BEGIN INPUT FOR THIS TASK
/-! ### Rows -/

theorem ground_showStack (c : Nat) : (s.showStack c).ground = s.ground := by
  simp (disch := decide) only [State.showStack, ground_put]

theorem ground_sumRow (f : Frame) (r oy : Nat) (row : List Px) : (s.sumRow f r oy row).2.ground = s.ground := by
  unfold State.sumRow
  extract_lets t a u first last read rd f1 reg zero tag head p bs q
  have hrd : rd.2.2.ground = s.ground := by
    unfold rd
    split
    · rfl
    · exact ground_read32 s ..
  split
  · exact (ground_write32 ..).trans hrd
  · exact (ground_prodAppend ..).trans hrd

theorem ground_regionRow (f : Frame) (r : Nat) (reg : Region) (oy : Nat) : (s.regionRow f r reg oy).2.ground = s.ground := by
  unfold State.regionRow
  extract_lets t row all f1 relaxed p bs q k1
  have h1 : k1.2.ground = s.ground := by
    unfold k1
    split
    · rfl
    · exact ground_prodAppend s ..
  split
  · exact (ground_sumRow ..).trans h1
  · split
    · exact (ground_write32 ..).trans h1
    · exact h1
  · exact h1

theorem ground_routeRow (f : Frame) (y : Nat) : (s.routeRow f y).2.ground = s.ground := by
  unfold State.routeRow
  extract_lets t rs a b h ys evs r
  have ha : a.2.ground = s.ground := by
    refine ground_foldl_snd s (fun a r => ?_) _ f
    split
    · rfl
    · split
      · exact ground_regionRow a.2 ..
      · rfl
  have hb : b.2.ground = s.ground := (ground_formResults ..).trans ha
  split
  · exact hb
  · exact (ground_foldl_snd b.2 (fun a e => ground_addEvent _ _ _ a e) evs _).trans hb

theorem ground_passRow (f : Frame) : (s.passRow f).2.ground = s.ground := by
  unfold State.passRow
  extract_lets w y raw f1 p r need m d o row s1 f2
  split
  · exact ground_prodAppend s ..
  · have h1 : s1.ground = s.ground := by
      unfold s1
      split
      · rfl
      · exact ground_engineWriteBytes s ..
    split
    · exact (ground_routeRow ..).trans h1
    · exact h1

theorem ground_passRows (n : Nat) (f : Frame) : (State.passRows n s f).2.ground = s.ground := by
  induction n generalizing s f with
  | zero => rfl
  | succ n ih =>
    unfold State.passRows
    split
    · exact (ih _ _).trans (ground_passRow s f)
    · rfl

/-! ### Stacks and the end of a route -/

theorem ground_shortProduct (c kind : Nat) (k : Stack) (r : Nat) (reg : Region) :
    (s.shortProduct c kind k r reg).2.2.ground = s.ground := by
  unfold State.shortProduct
  extract_lets t s0 a e
  have ha : a.2.2.ground = s.ground := by
    refine List.foldlRecOn (motive := fun a : Prod × Bool × State => a.2.2.ground = s.ground) _ _ (ground_prodAppend s ..)
      fun a ha oy _ => ?_
    dsimp only
    refine (ground_prodAppend ..).trans ?_
    split
    · exact ha
    · exact (ground_read32 ..).trans ha
  exact (ground_prodEnd ..).trans ha

theorem ground_closeStack (c : Nat) : (s.closeStack c).ground = s.ground := by
  unfold State.closeStack
  split
  · rfl
  · extract_lets s1 eng kind rs a s2
    have ha : a.2.ground = s.ground := by
      refine (ground_foldl_snd s1 (fun a r => ?_) _ _).trans (ground_modCtx s ..)
      dsimp only
      split
      · rfl
      · exact ground_shortProduct a.2 ..
    have h2 : s2.ground = s.ground := by
      unfold s2
      split
      · exact ground_modCtx s ..
      · exact (ground_queueTags ..).trans ha
    exact (ground_showStack ..).trans h2

theorem ground_routeFinish (f : Frame) : (s.routeFinish f).ground = s.ground := by
  unfold State.routeFinish
  extract_lets t c flags herd tag e w pr frames chunkTag o e1 early sm q st
  have he : e.2.ground = s.ground := ground_endProds s f.prods
  have hw : w.2.ground = s.ground := ground_formResults s f true
  have hpr : pr.2.ground = s.ground := (ground_endProds w.2 w.1.prods).trans hw
  have ho : o.2.ground = s.ground := (ground_openChunk pr.2 _ _ _).trans hpr
  have he1 : e1.2.ground = s.ground := (ground_endChunk o.2 _ _ _ _).trans ho
  have hsm : sm.2.ground = s.ground := (ground_endProds pr.2 w.1.sums).trans hpr
  split
  · exact (ground_queueTags e.2 c _).trans he
  · split
    · exact (ground_queueTags _ c _).trans ((ground_put e1.2 _ _ rfl).trans he1)
    · exact (ground_queueTags pr.2 c _).trans hpr
    · split
      · refine (ground_queueTags _ c _).trans ((ground_foldl sm.2 (fun a p => ?_) sm.1).trans hsm)
        exact ground_foldl a ground_releaseBlock p.blocks
      · rw [ground_showStack, apply_ite State.ground, ground_closeStack, ite_self, ground_modCtx, ground_queueTags, hsm]
    · exact (ground_showStack _ c).trans ((ground_modCtx _ c _).trans ((ground_queueTags pr.2 c _).trans hpr))
    · exact (ground_queueTags pr.2 c _).trans hpr

/-! ### Herds -/

theorem ground_setHerd (h : Nat) (x : Herd) : (s.setHerd h x).ground = s.ground := rfl

theorem ground_modSlots (h : Nat) (f : HerdSlot → HerdSlot) : (s.modSlots h f).ground = s.ground := rfl

theorem ground_herdRelease (h : Nat) (x : HerdSlot) : (s.herdRelease h x).ground = s.ground := by
  simp (disch := decide) only [State.herdRelease, apply_ite State.ground, ground_countEvent, ground_inc, ground_put, ground_incWrap,
    ground_setHerd, ite_self]

theorem ground_herdGo (h : Nat) : (s.herdGo h).ground = s.ground := by
  have hs (n : Nat) : ∀ t : State, (t.herdSettle h n).ground = t.ground := by
    induction n with
    | zero => exact fun _ => rfl
    | succ n ih =>
      intro t
      unfold State.herdSettle
      split
      · rfl
      · split
        · rfl
        · exact (ih _).trans (ground_herdRelease t h _)
  exact hs _ s

theorem ground_herdPassAll (c : Nat) : (s.herdPassAll c).ground = s.ground := by
  refine ground_foldl s (fun a h => ?_) _
  split
  · exact (ground_herdGo ..).trans (ground_modSlots a ..)
  · rfl

theorem ground_herdFlags (c seq flags : Nat) (copy : Tab Word) : (s.herdFlags c seq flags copy).ground = s.ground := by
  unfold State.herdFlags
  split <;> rfl

/-- Two answers with the same ground, whichever a condition picks. -/
theorem ground_snd_ite {α : Type} {p : Prop} [Decidable p] {x y : α × State} {g : Ground} (hx : x.2.ground = g)
    (hy : y.2.ground = g) : (if p then x else y).2.ground = g := by
  split <;> assumption

theorem ground_herdCount (c stall start seq flags : Nat) (copy : Tab Word) :
    (s.herdCount c stall start seq flags copy).2.ground = s.ground := by
  unfold State.herdCount
  split
  · rfl
  · next h _ =>
    split
    · rfl
    · split
      · exact ground_inc s h rfl
      · extract_lets k y s1
        have h1 : s1.ground = s.ground := by
          simp only [s1, apply_ite State.ground, ground_setHerd, ite_self]
        refine ground_snd_ite (ground_inc s h rfl) ?_
        split
        · exact h1
        · refine ground_snd_ite ((ground_inc s1 h rfl).trans h1) (ground_snd_ite h1 ?_)
          extract_lets late e s2 s3 s4
          have h3 : s3.ground = s1.ground := by
            simp (disch := decide) only [s3, s2, apply_ite State.ground, ground_inc, ground_modSlots, ite_self]
          exact (ground_herdGo s4 h).trans ((ground_modSlots s3 h _).trans (h3.trans h1))

/-! ### The close of a frame -/

theorem ground_modStall (n : Nat) (f : Stall → Stall) : (s.modStall n f).ground = s.ground := rfl

theorem ground_stPut {f : Fld} (n v : Nat) (h : f.r.ofDevice = false) : (s.stPut f n v).ground = s.ground := by
  simp only [State.stPut, apply_ite State.ground, ground_put _ _ _ h, ite_self]

theorem ground_endGroup (c : Nat) : (s.endGroup c).ground = s.ground := by
  unfold State.endGroup
  split
  · rfl
  · simp (disch := decide) only [apply_ite State.ground, ground_queueTags, ground_put, ground_modCtx, ite_self]

theorem ground_finishFrame (n : Nat) (f : Frame) : (s.finishFrame n f).ground = s.ground := by
  unfold State.finishFrame
  extract_lets c t leaves s1 set s2 s3 s4 s5 s6
  have h1 : s1.ground = s.ground := by
    simp only [s1, apply_ite State.ground, ground_routeFinish, ite_self]
  have h2 : s2.ground = s1.ground := by
    simp only [s2, apply_ite State.ground, ground_modCtx, ite_self]
  have h3 : s3.ground = s2.ground := by
    simp only [s3, apply_ite State.ground, ground_herdFlags, ite_self]
  have h4 : s4.ground = s3.ground := by
    simp (disch := decide) only [s4, apply_ite State.ground, ground_modCtx, ground_put, ite_self]
  have h5 : s5.ground = s4.ground := by
    simp (disch := decide) only [s5, apply_ite State.ground, ground_put, ite_self]
  have h6 : s6.ground = s5.ground := by
    simp (disch := decide) only [s6, apply_ite State.ground, ground_wr, ground_put, ite_self]
  rw [ground_modStall, h6, h5, h4, h3, h2, h1]

theorem ground_advanceFrame (n : Nat) : (s.advanceFrame n).ground = s.ground := by
  unfold State.advanceFrame
  split
  · rfl
  · simp only [apply_ite State.ground, ground_finishFrame, ground_modStall, ground_passRows, ite_self]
END INPUT FOR THIS TASK
▶ **YOUR ASSIGNMENT**
Only the lines from the one containing "(ground_snd_ite h1 ?_)" through the last line of the records above are to be reproduced, exactly and with both ends included.

▶ **WRITTEN REPLY**
        · refine ground_snd_ite ((ground_inc s1 h rfl).trans h1) (ground_snd_ite h1 ?_)
          extract_lets late e s2 s3 s4
          have h3 : s3.ground = s1.ground := by
            simp (disch := decide) only [s3, s2, apply_ite State.ground, ground_inc, ground_modSlots, ite_self]
          exact (ground_herdGo s4 h).trans ((ground_modSlots s3 h _).trans (h3.trans h1))

/-! ### The close of a frame -/

theorem ground_modStall (n : Nat) (f : Stall → Stall) : (s.modStall n f).ground = s.ground := rfl

theorem ground_stPut {f : Fld} (n v : Nat) (h : f.r.ofDevice = false) : (s.stPut f n v).ground = s.ground := by
  simp only [State.stPut, apply_ite State.ground, ground_put _ _ _ h, ite_self]

theorem ground_endGroup (c : Nat) : (s.endGroup c).ground = s.ground := by
  unfold State.endGroup
  split
  · rfl
  · simp (disch := decide) only [apply_ite State.ground, ground_queueTags, ground_put, ground_modCtx, ite_self]

theorem ground_finishFrame (n : Nat) (f : Frame) : (s.finishFrame n f).ground = s.ground := by
  unfold State.finishFrame
  extract_lets c t leaves s1 set s2 s3 s4 s5 s6
  have h1 : s1.ground = s.ground := by
    simp only [s1, apply_ite State.ground, ground_routeFinish, ite_self]
  have h2 : s2.ground = s1.ground := by
    simp only [s2, apply_ite State.ground, ground_modCtx, ite_self]
  have h3 : s3.ground = s2.ground := by
    simp only [s3, apply_ite State.ground, ground_herdFlags, ite_self]
  have h4 : s4.ground = s3.ground := by
    simp (disch := decide) only [s4, apply_ite State.ground, ground_modCtx, ground_put, ite_self]
  have h5 : s5.ground = s4.ground := by
    simp (disch := decide) only [s5, apply_ite State.ground, ground_put, ite_self]
  have h6 : s6.ground = s5.ground := by
    simp (disch := decide) only [s6, apply_ite State.ground, ground_wr, ground_put, ite_self]
  rw [ground_modStall, h6, h5, h4, h3, h2, h1]

theorem ground_advanceFrame (n : Nat) : (s.advanceFrame n).ground = s.ground := by
  unfold State.advanceFrame
  split
  · rfl
  · simp only [apply_ite State.ground, ground_finishFrame, ground_modStall, ground_passRows, ite_self]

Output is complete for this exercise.